▸ Working data
┌──

-- ==== Sys2Proof/Machine/Turn.lean ====
section
/-! DEFINITION. A core's turn: contexts whose wait is over, the selector, the causes met before a bundle issues, and
the issue of a bundle from its words; the Cleat's reply to a waiting context and the slot wheel (R54, R55, R59, R241,
R283, R348, R353, R354). -/

namespace Sys2Proof.Machine

/-! ### A bundle from its words -/

/-- The cause that decoding gives a syllable (R117 step 2). -/
def decCause : DecErr → Cause
  | .illegalOpcode => .illegalOpcode
  | .reservedEncoding => .reservedEncoding
/-- A slot of a decoded bundle with its action. -/
def slotSyl (x : Slot × Except DecErr Instr) : SlotSyl :=
  (x.1, match x.2 with
    | .error e => .error (decCause e)
    | .ok i => match action i with | some y => .ok y | none => .error .illegalOpcode)
/-- A word of the EN slot as a context may see it: without the privilege, the codes 0x3E and 0x3F are empty (R122, R264),
whatever their fields hold; 0x37 stands for them. -/
def hideBd (priv : Bool) (w : Word) : Word :=
  if !priv && w.toNat / 67108864 ≥ 62 then BitVec.ofNat 32 (w.toNat % 67108864 + 55 * 67108864) else w
/-- The words of a bundle after its header as a context may see them: the EN slot's word, the last one, without the
codes that only a privileged launch has. -/
def seenWords (priv : Bool) (h : Word) (ws : List Word) : List Word :=
  if h.getLsbD Slot.en.maskBit then
    let n := headerSyls h
    ws.zipIdx.map fun x => if x.2 + 1 = n then hideBd priv x.1 else x.1
  else ws
/-- The slots of the bundle of some words; `none` where its header breaks R98. -/
def bundleOf (priv : Bool) (ws : List Word) : Option (Nat × List SlotSyl) :=
  match ws with
  | [] => none
  | h :: r => (decodeBundle h (seenWords priv h r)).map fun b => (b.nwords, b.syls.map slotSyl)
/-- The trap of a header that breaks R98: SLOT 0. -/
def headerTrap : Trap := { cause := .reservedEncoding, slot := 0 }
/-- Issues the bundle of some words in the current context: step 1 of R117, then the rest. -/
def State.issueWords (s : State) (ws : List Word) : State :=
  match bundleOf s.cx.priv ws with
  | none => s.trapBundle s.begun headerTrap s.cx.perf s.cx.pend
  | some b => issueBundle b.1 b.2 s
/-- The words of the bundle about to issue: of the trap record, or as fetched; a record whose words could not be
fetched is fetched again (R353). -/
def State.nextWords (s : State) : Except (XErr × Nat) (List Word) :=
  match s.cx.resume with
  | none => s.fetchBundle s.cur.die s.cx.pc.toNat
  | some r => if r.words.isEmpty then s.fetchBundle s.cur.die s.cx.pc.toNat else .ok r.words

/-! ### Before a bundle issues (R354, rows 1 to 4) -/

/-- Rows 1 to 3 of R354 give the context a trap before its bundle is fetched. -/
def Ctx.due (c : Ctx) : Bool := c.sailPend || (c.level = 0 && !c.held.isEmpty) || c.ctl.wdog = 0
/-- The context's bundle is fetched as it issues, not kept in a trap record (R353). -/
def Ctx.fetches (c : Ctx) : Bool :=
  !c.rollback && !c.due && match c.resume with | none => true | some r => r.words.isEmpty
/-- The fetch of the current context's bundle waits on a diagnostic packet (R392, R393). -/
def State.fetchWaits (s : State) : Bool := s.cx.fetches && s.fetchHeld s.cur.die s.cx.pc.toNat
/-- What the fetch of the current context's bundle leaves: corrected words are written back (R395). -/
def State.fetched (s : State) : State := if s.cx.fetches then s.fetchScrub s.cur.die s.cx.pc.toNat else s

/-- The first cause of rows 1 to 4 for the current context: the trap, its ctl.tpc, and the context without what the
delivery uses up. -/
def State.beforeTrap (s : State) : Option (Trap × Dword × Ctx) :=
  let c := s.cx
  if c.sailPend then some ({ cause := .sailplanUnacked, slot := 15 }, c.pc, c)
  else match (if c.level = 0 then c.held else []) with
    | f :: fs => some ({ cause := f.cause, slot := 15, info := some f.info, xfer := f.xfer, defer := true }, f.tpc, { c with held := fs })
    | [] =>
      if c.ctl.wdog = 0 then some ({ cause := .watchdog, slot := 15 }, c.pc, c)
      else match s.nextWords with
        | .ok _ => none
        | .error e =>
          some ({
            cause := e.1.cause, slot := 15, keep := true
            info := match e.1 with | .invalid => some { t0 := BitVec.ofNat 64 e.2 } | .ecc => none }, c.pc, c)
/-- Delivers a cause met before issue; the record keeps the bits and the transfer of a bundle being reissued. -/
def State.deliverBefore (s : State) (t : Trap × Dword × Ctx) : State :=
  ({ s with cx := t.2.2 }).takeTrap s.cur t.1 t.2.1 (s.bundleRec s.cx.perf s.cx.pend)
/-- The current context's bundle issues, or a cause before it is delivered; a rollback waits for matrix operations
(R386). -/
def State.issueNext (s : State) : State :=
  if s.cx.rollback then (if s.mxBusy s.cur then s else s.rollbackEnd s.cur false)
  else match s.beforeTrap with
    | some t => s.deliverBefore t
    | none => match s.nextWords with
      | .error _ => s
      | .ok ws => s.issueWords ws

/-! ### Waits that are over (R59) -/

/-- The wait that the bundle of the current context meets now, with what it leaves: `none` where the bundle issues or
a cause before it or in its checks is to be taken. -/
def State.waitNow (s : State) : Option (State × Wait) :=
  if s.cx.rollback then (if s.mxBusy s.cur then some (s, .stall) else none)
  else if s.cx.due then none
  else match s.nextWords with
    | .error _ => none
    | .ok ws =>
      match bundleOf s.cx.priv ws with
      | none => none
      | some b =>
        if (checkIssue s b.2).isSome then none
        else firstWait s ((sylsOf b.2).filter fun y => !bitOf s.cx.perf y.slot)
/-- The wait of the Stalled context `g` looked at again: it is over, and the context is Ready, or the state keeps what
the wait now met leaves; an interlock is no Stalled wait (R54, R58), and only a wait on granules keeps the place among
their waiters (R79). -/
def State.retryWait (s : State) (g : CtxId) : State :=
  let ready := s.modCtx g fun x => { x with st := .ready }
  match (s.focus g).waitNow with
  | none => ready
  | some (_, .hold) => ready
  | some (s1, .fill) => (s1.wait .fill).focus s.cur
  | some (s1, w) => (({ s1 with cx := { s1.cx with fills := none } }).wait w).focus s.cur
/-- The bundle of context `g` still blocks. -/
def State.stillBlocked (s : State) (g : CtxId) : Bool := ((s.retryWait g).ctx g).st ≠ .ready
/-- The waits of the Stalled contexts of a core are looked at again (R59). -/
def State.refresh (s : State) (d c : Nat) : State :=
  [0, 1, 2, 3].foldl (fun s k =>
    let g : CtxId := ⟨d, c, k⟩
    if (s.ctx g).st = .stalled then s.retryWait g else s) s

/-! ### The selector (R55) -/

/-- A context loses the width: its latches become invalid, where a bundle of its waits once that bundle has performed, and
so do the latches that its trap records put aside (R55, R105, R317). -/
def Ctx.loseWidth (c : Ctx) : Ctx :=
  let none8 : Vector (Option Vec) 8 := Vector.replicate 8 none
  let waits : Bool := match c.st with | .stalled => true | .ready => !c.woken | .sleepQueue => true | _ => false
  { c with
    b := if waits then c.b else none8
    lapsed := waits
    rec1 := c.rec1.map fun r => { r with aside := none8 }
    rec2 := c.rec2.map fun r => { r with aside := none8 } }
/-- Contexts of a core in the order of the round robin after the one last selected. -/
def robin (last : Nat) : List Nat := [1, 2, 3, 4].map fun k => (last + k) % 4
/-- The context of highest priority, the first in order among equals. -/
def topPrio (p : Nat → Nat) : List Nat → Option Nat
  | [] => none
  | k :: ks => match topPrio p ks with
    | none => some k
    | some j => if p j > p k then some j else some k
/-- The context that the selector gives the width: the Ready member of highest priority, or a Ready ballast context
where no member is Ready and the duty window is open (R434). -/
def State.chosen (s : State) (d c : Nat) : Option Nat :=
  let at_ := fun (k : Nat) => s.ctx ⟨d, c, k⟩
  let ready := (robin (s.core d c).lastSel).filter fun k =>
    (at_ k).st = .ready && ((at_ k).ballast.isNone || s.dutyOpen d)
  match topPrio (fun k => (at_ k).prio) (ready.filter fun k => (at_ k).ballast.isNone) with
  | some k => some k
  | none => topPrio (fun k => (at_ k).prio) ready
/-- The holder of a core's width keeps it: it is Running, and does not offer it, or no other context is Ready and it may be
Ready itself: a ballast context only while the duty window is open (R434). -/
def State.keeps (s : State) (d c : Nat) : Bool :=
  match (s.core d c).running with
  | none => false
  | some k =>
    let x := s.ctx ⟨d, c, k⟩
    x.st = .running && (!(s.core d c).offer || ((s.chosen d c).isNone && (x.ballast.isNone || s.dutyOpen d)))
/-- The holder of a core's width loses it, and is Ready where it was Running. -/
def State.takeWidth (s : State) (d c h : Nat) : State :=
  s.modCtx ⟨d, c, h⟩ fun y =>
    let z : Ctx := y.loseWidth
    if z.st = RunState.running then { z with st := .ready } else z
/-- Gives the width of a core to context `k`. -/
def State.giveWidth (s : State) (d c k : Nat) : State :=
  let s1 := match (s.core d c).running with
    | none => s
    | some h => if h = k then s else s.takeWidth d c h
  (s1.modCtx ⟨d, c, k⟩ fun y => { y with st := .running, woken := false }).modCore d c fun y =>
    { y with running := some k, offer := false, lastSel := k }
/-- The Running context of a core. -/
def State.runningOn (s : State) (d c : Nat) : Option CtxId :=
  match (s.core d c).running with
  | none => none
  | some k => if (s.ctx ⟨d, c, k⟩).st = .running then some ⟨d, c, k⟩ else none
/-- The selector of a core. -/
def State.select (s : State) (d c : Nat) : State :=
  if s.keeps d c then s.modCore d c fun y => { y with offer := false }
  else match s.chosen d c with
    | some k => s.giveWidth d c k
    | none => match s.runningOn d c with
      | none => s
      | some g => (s.takeWidth d c g.ctx).modCore d c fun y => { y with running := none, offer := false }
/-- A core's turn up to the issue: waits that are over, the selector, and the context that issues. -/
def State.ready (s : State) (d c : Nat) : State :=
  let s1 := (s.refresh d c).select d c
  match s1.runningOn d c with
  | none => s1
  | some g => s1.focus g

/-! ### The Cleat's reply and the slot wheel (R241, R283) -/

/-- The instructions that wait on a Cleat reply (R242, R248). -/
def waitsReply (i : Instr) : Bool :=
  match i with
  | .aadd .. | .amin .. | .amax .. | .aand .. | .aor .. | .axor .. | .aswp .. | .acas .. | .alock .. | .barc ..
  | .barw .. | .tspawn .. | .qpop .. | .qpush .. | .qstat .. | .aunlk .. | .tdec .. | .tdone | .ared .. => true
  | _ => false
/-- The bundle of the current context waits on a Cleat reply. -/
def State.onReply (s : State) : Bool :=
  match s.nextWords with
  | .ok (h :: r) => match decodeBundle h r with
    | some b => b.syls.any fun x => match x.2 with | .ok i => waitsReply i | .error _ => false
    | none => false
  | _ => false
/-- A Stalled context's bundle performs where it waits, and the context is Ready. -/
def State.performStalled (s : State) (g : CtxId) : State :=
  if (s.ctx g).st ≠ .stalled || (s.die g.die).th.stopped then s
  else
    let s0 := s.retryWait g
    let x := s.core g.die g.core
    let s1 := s.focus g
    if (s0.ctx g).st ≠ .ready then s0
    else if !s1.onReply then s
    else
      let s2 := ({ s1 with cx := { s1.cx with st := .running } }).issueNext
      let s3 := s2.modCtx g fun c =>
        let y : Ctx := if x.running = some g.ctx then c else { c with b := Vector.replicate 8 none }
        if c.st = .running then { y with st := .ready, woken := true } else y
      s3.modCore g.die g.core fun y => { y with offer := x.offer }
/-- CLEAT_REPLY (R241): the reply that a Stalled context waits on reaches it -/
def execCleatReply (die ctx : Nat) (s : State) : Host.Outcome State Fault Refusal :=
  .next (s.performStalled (ctxIn die ctx))
/-- The waiting .sc operation of context `w` of a die takes its position: it issues there, and waits on from there only
among the waiters of a held lock; a bundle that another slot holds keeps its place for the next position (R245, R246,
R283). -/
def State.scIssue (s : State) (d w : Nat) : State :=
  let s1 := (s.modTables d fun t => { t with
    scWait := t.scWait.map fun x => if x = w then w + 4096 else x }).performStalled (ctxIn d w)
  if (s1.die d).tables.locks.any fun l => l.waiters.contains w then s1
  else s1.modTables d fun t => { t with scWait := t.scWait.map fun x => if x = w + 4096 then w else x }
/-- The slot wheel goes on by one position, and counts its revolutions (R283). -/
def DieTables.wheelNext (t : DieTables) : DieTables :=
  { t with wheelPos := (t.wheelPos + 1) % 1024, wheelRev := if t.wheelPos % 1024 = 1023 then t.wheelRev + 1 else t.wheelRev }
/-- SC_WHEEL_ISSUE (R283): the slot wheel advances to its next position, at which the oldest waiting .sc operation of
the core that holds the position issues -/
def execScWheelIssue (die : Nat) (s : State) : Host.Outcome State Fault Refusal :=
  .next (
    let t := (s.die die).tables
    let s1 := s.modTables die DieTables.wheelNext
    match tabGet t.wheel t.wheelPos with
    | none => s1
    | some core =>
      match t.scWait.find? fun w => w < 4096 && w / 4 = core.toNat with
      | none => s1
      | some w => s1.scIssue die w)

/-! ### Traps delivered between bundles (R56, R206) -/

/-- DEFERRED_FAULT_DELIVERY (R206, R354): a Running context at level 0 takes its oldest held deferred fault -/
def execDeferredFaultDelivery (die ctx : Nat) (s : State) : Host.Outcome State Fault Refusal :=
  .next (
    let c := s.ctx (ctxIn die ctx)
    if c.st = .running && !c.rollback && !c.sailPend && c.level = 0 && !c.held.isEmpty then
      let s1 := s.focus (ctxIn die ctx)
      match s1.beforeTrap with | some t => s1.deliverBefore t | none => s
    else s)
/-- WATCHDOG (R56, R354): a Running context whose ctl.wdog is zero takes the trap before its next bundle -/
def execWatchdog (die ctx : Nat) (s : State) : Host.Outcome State Fault Refusal :=
  .next (
    let c := s.ctx (ctxIn die ctx)
    if c.st = .running && !c.rollback && !c.sailPend && (c.level ≠ 0 || c.held.isEmpty) && c.ctl.wdog = 0 then
      let s1 := s.focus (ctxIn die ctx)
      match s1.beforeTrap with | some t => s1.deliverBefore t | none => s
    else s)

end Sys2Proof.Machine
end

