/-! ### Copies, tensor entries, layouts -/

/-- R225, R228, R229, R230: an admitted CPY takes the lowest free handle and becomes a copy of its context with the
entries, the record and the shape register as they stand, in chunks of the least size that needs at most 512; its
destination granules are emptied, and windows opened under .carry. CWAIT goes on once every valid chunk of its mask has
landed or the copy has ended, and waits before; CTEST never waits; both give the status word and free the handle of an
ended copy; CCANCEL stops a copy. That DREM = 1 with the issuer's own die is legal in a compute superstep is the model's
reading (log 59), as is that NW stands on CPY, CWAIT and CTEST (log 17), and what the entry of another package's die holds is
a free value (log 12).
R223, R224, R290, R302: TIDW of a map that passes its checks writes the entry with VALID set and clears its shard
version, and traps TID_RANGE with the offset of a field that breaks them; TIDR gives eight bytes of an entry; TIDINV
clears one and its shard version; LAYSET writes a layout with the next version, or raises or reads a shard version. -/
def Obligations.CopyAndTensorInstructions : Prop :=
 (∀ (s : State) (d : Dst) (a b : Src) (h : Fin 4) (carry sw : Bool), s.issues → s.isBallast = false →
    s.cx.holds [a, b] → s.cx.within (vregsOf [b]) →
    let die := s.cur.die
    let hv := (s.cx.sval a).toNat
    let waits := fun (i : Instr) => exec i s = .next { s.tick with cx := { s.tick.cx with st := .stalled } }
    (let eh := s.cx.shape (ehIdx h) sw
      let x := s.cpyIn a h sw
      s.exchange = true ∨ (carry = false ∧ eh.getLsbD 189 = false ∧ eh.getLsbD 190 = false ∧
        (eh.getLsbD 188 = true → s.dieOfFabric (fieldAt eh 176 12) = some die)) →
      cpyCheck a h sw s = none →
      ((∀ n, n < 16 → n ∈ s.myHandles) → waits (.cpy d a h carry sw)) ∧
      (∀ n, n < 16 → n ∉ s.myHandles → (∀ m, m < n → m ∈ s.myHandles) →
        (carry = true → s.cpyEnds x = false → s.carryRoom (x.ddie.getD 0) (!x.dstHost) (!x.srcHost) = true) →
        let owner := if carry && !s.cpyEnds x then some (s.nextOwner die) else none
        let c := s.newCopy x n owner
        exec (.cpy d a h carry sw) s = .next (s.bundle fun t =>
          let t0 := if c.dstDie < 8 then t else t.tickFree
          let t1 := t0.modXf die fun y => { y with copies := y.copies ++ [c] }
          let t2 := match owner with
            | some k => (t1.copyWindows die c k).useOwner die
            | none => if c.ended || c.remote || c.dstHost then t1 else t1.setEmpty c.granules
          let cx := t2.cx.outS 7 d (BitVec.ofNat 64 n)
          { t2 with cx := if sw then cx.swapShape (ehIdx h) else cx }) ∧
        c.ctx = s.cur.inDie ∧ c.handle = n ∧ c.srcEnt = s.tid die (fieldAt eh 0 12) ∧ c.eh = eh ∧ c.landed = [] ∧
        c.ended = s.cpyEnds x ∧ c.len ≤ 512 * c.chunk ∧ (c.shift ≠ 0 → 512 * c.chunk / 2 < c.len))) ∧
    (hv < 16 →
      let gives := fun (i : Instr) (f : State → State) (x : Dword) => exec i s = .next (s.bundle fun t =>
        { f t with cx := (f t).cx.outS 7 d x })
      (s.myCopy hv = none → ∀ i ∈ [Instr.cwait d a b, .ctest d a b],
        gives i (fun t => t) 0x8000000000000000) ∧
      (s.myCopy hv = none → exec (.ccancel a) s = .next (s.bundle fun t => t)) ∧
      (∀ c, s.myCopy hv = some c →
        let sel := (List.range c.chunks).filter fun q => q < 512 && (s.cx.vvalInt 64 b).getLsbD q
        let word := BitVec.ofNat 64 ((sel.filter fun q => c.landed.contains q).length + 65536 * sel.length +
          4294967296 * c.chunks + 2 ^ 48 * c.shift + (if c.lost then 2 ^ 60 else 0) + (if c.skipped then 2 ^ 61 else 0) +
          (if c.cancelled then 2 ^ 62 else 0) + (if c.ended then 2 ^ 63 else 0))
        let frees := fun (t : State) => if c.ended then t.modXf die fun x => { x with
          copies := dropWhere x.copies fun y => y.ctx = s.cur.inDie && y.handle = hv } else t
        gives (.ctest d a b) frees word ∧
        (c.ended = true ∨ (∀ q ∈ sel, q ∈ c.landed) → gives (.cwait d a b) frees word) ∧
        (c.ended = false → (∃ q ∈ sel, q ∉ c.landed) → waits (.cwait d a b)) ∧
        (c.ended = false → exec (.ccancel a) s = .next (s.bundle fun t =>
          (t.modXf die fun x => { x with
            copies := x.copies.map fun y => if y.ctx = s.cur.inDie && y.handle = hv then
              { y with cancelled := true, fault := none, ended := y.parked.isEmpty } else y }).closeWindows
            (if c.parked.isEmpty then c.carry else none)))))) ∧
 (∀ (s : State) (d : Dst) (d2 : Fin 48) (a : Src) (b : EnB) (k : Fin 8), s.issues → s.isBallast = false →
    (∀ l ∈ latchesOf [a] ++ b.latches, (s.cx.b.get l).isSome = true) →
    let die := s.cur.die
    let n := (s.cx.sval a).toNat
    let v := s.cx.enval b
    (n < 4096 → exec (.tidr d a k) s =
      .next (s.bundleCtx fun c => c.outS 7 d (slice (s.tid die n) (64 * k.val) 64))) ∧
    (s.exchange = false → n < 4096 → exec (.tidinv a) s =
      .next (s.bundle fun t => t.modTables die fun x => { x with
      tids := tabErase x.tids n, shards := tabErase x.shards n })) ∧
    (s.exchange = false → n < 4096 → ∀ m, s.ownKey v.toNat 64 = some m → s.badRead m 64 = false →
      let e := BitVec.ofNat 512 (s.rd m 64)
      (mapFault e = none → exec (.tidw a b) s = .next (s.bundle fun t => t.modTables die fun x => { x with
        tids := tabSet x.tids n (e ||| (1 <<< 88)), shards := tabErase x.shards n })) ∧
      (∀ o, mapFault e = some o → exec (.tidw a b) s = .next (s.trapAt {
        cause := .tidRange, slot := 9, info := some { t0 := BitVec.ofNat 64 o } }))) ∧
    (4096 ≤ n → exec (.tidr d a k) s = .next (s.trapAt { cause := .access, slot := 9 })) ∧
    (s.exchange = false →
      (∀ m, n < 2 ^ 40 → s.ownKey (n % 2 ^ 32) 32 = some m → s.badRead m 32 = false →
        layBad (BitVec.ofNat 256 (s.rd m 32)) false = none →
        let i := n / 2 ^ 32
        ∃ r : BitVec 256, slice r 32 32 = slice (s.layout die i) 32 32 + 1 ∧
          (∀ j, j < 256 → j < 32 ∨ 64 ≤ j → r.getLsbD j = (BitVec.ofNat 256 (s.rd m 32)).getLsbD j) ∧
          exec (.layset d2 a 0) s = .next (s.bundle fun t =>
            let u := t.modTables die fun x => { x with layouts := tabSet x.layouts i r }
            { u with cx := u.cx.outS 7 (some d2) 0 })) ∧
      (n < 4096 → ∀ f : Fin 3, f ≠ 0 →
        let ver := if f = 1 then s.shardVer die n + 1 else s.shardVer die n
        exec (.layset d2 a f) s = .next (s.bundle fun t =>
          let u := if f = 1 then t.modTables die fun x => { x with shards := tabSet x.shards n ver } else t
          { u with cx := u.cx.outS 7 (some d2) (ver.setWidth 64) }))))

/-- R226 to R229, R231, R238, R370: a chunk of a copy that no window holds back lands with the bytes of its units, changing
no register and, between local memories, no byte outside its destination, or is parked where a byte falls under a swap of DVA
pages, waiting for room; the chunk that has landed joins the bitmap, its finished
granules fill, and the copy ends with its last chunk. To a lost die it counts as landed with LOST. That a chunk for which the park
buffer has no room waits whole is the model's choice (log 41), and which write of another path it reads is a free value
(log 5). A chunk that meets a
fault stops the copy and gives its context ENGINE_ASYNC; the same of a piece of an RPUT. -/
def Obligations.CopyHappenings : Prop :=
  ∀ (s : State) (die ctx n q : Nat), die < 8 →
    (∀ c, ((s.die die).xf.copies.find? fun c => c.ctx = ctx && c.handle = n) = some c →
      q < c.chunks → q ∉ c.landed → q ∉ c.parked → c.fault = none → c.ended = false → c.cancelled = false →
      let lands := fun (t : State) => exec (.copyChunkLand die ctx n q) s = .next t
      (c.remote = true → s.dieGone c.dstDie = true → lands (s.copyLanded die { c with lost := true } q)) ∧
      (c.remote = false ∨ s.dieGone c.dstDie = false →
        (∀ ws, s.chunkHeld die c q = false → s.chunkWrites die c q = .ok ws →
          let puts := c.puts s q ws
          let t := (s.engScrubAll ((c.unitsOf q).flatMap fun u => c.reads die (c.pos u))).engPutAll puts (.copy die ctx n q)
          (s.parkFits puts = false → lands s) ∧
          (s.parkFits puts = true → t.ownerParked (.copy die ctx n q) = false → lands (t.copyLanded die c q)) ∧
          (s.parkFits puts = true → t.ownerParked (.copy die ctx n q) = true →
            lands (t.setCopy die { c with parked := setIns c.parked q })) ∧
          t.cx = s.cx ∧ t.ctxs = s.ctxs ∧
          ((c.srcHost = true ∨ tidSpace c.srcEnt ≠ 0) → (c.dstHost = true ∨ tidSpace c.dstEnt ≠ 0) →
            ∀ k, (∀ u ∈ c.unitsOf q, ∀ p x, c.target u = some p → s.placeKey p = some x →
              k < x ∨ x + tidUnit c.dstEnt ≤ k) → t.byte k = s.byte k)) ∧
        (∀ f, s.chunkWrites die c q = .error f → s.roomFor (ctxIn die ctx) = true →
          exec (.engineTransferFault die ctx none n q) s =
            .next ((s.setCopy die { c with fault := some q }).raiseFault (ctxIn die ctx) {
              cause := .engineAsync, tpc := c.tpc, info := c.faultInfo f, xfer := some (.cpy n) }))) ∧
      (let u := s.copyLanded die c q
        let c2 := { c with
          landed := setIns c.landed q, parked := []
          ended := decide ((setIns c.landed q).length ≥ c.chunks) }
        c.parked = [] → u.mem = s.mem ∧ u.cx = s.cx ∧
          ((u.die die).xf.copies.find? fun y => y.ctx = ctx && y.handle = n) = some c2 ∧
          (∀ g, u.full g = (s.full g || (c.readyGranules s q).contains g)))) ∧
    (∀ r, ((s.die die).xf.rputs.find? fun r => r.ctx = ctx && r.place = n) = some r →
      q < r.pieces → q ∉ r.landed → r.fault = none → r.stopped = false → s.dieGone r.die = false →
      ∀ f, s.pieceFault r q = some f → s.roomFor (ctxIn die ctx) = true →
      exec (.engineTransferFault die ctx (some .rput) n q) s =
        .next ((s.setRput die { r with fault := some q }).raiseFault (ctxIn die ctx) {
          cause := .engineAsync, tpc := r.tpc, xfer := some (.rput n)
          info := {
            t0 := BitVec.ofNat 64 (16 + 256 * f.1 + 512 * f.2.reason), t1 := BitVec.ofNat 64 (512 * q)
            t3 := BitVec.ofNat 64 f.2.addr } }))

└──

▸ What to do
Within the material above, output exactly the lines from the one with "none => some k" through the one with "(at_ k).prio) ready", end lines included, and nothing besides.

▸ Answer space
    | none => some k
    | some j => if p j > p k then some j else some k
/-- The context that the selector gives the width: the Ready member of highest priority, or a Ready ballast context
where no member is Ready and the duty window is open (R434). -/
def State.chosen (s : State) (d c : Nat) : Option Nat :=
  let at_ := fun (k : Nat) => s.ctx ⟨d, c, k⟩
  let ready := (robin (s.core d c).lastSel).filter fun k =>
    (at_ k).st = .ready && ((at_ k).ballast.isNone || s.dutyOpen d)
  match topPrio (fun k => (at_ k).prio) (ready.filter fun k => (at_ k).ballast.isNone) with
  | some k => some k
  | none => topPrio (fun k => (at_ k).prio) ready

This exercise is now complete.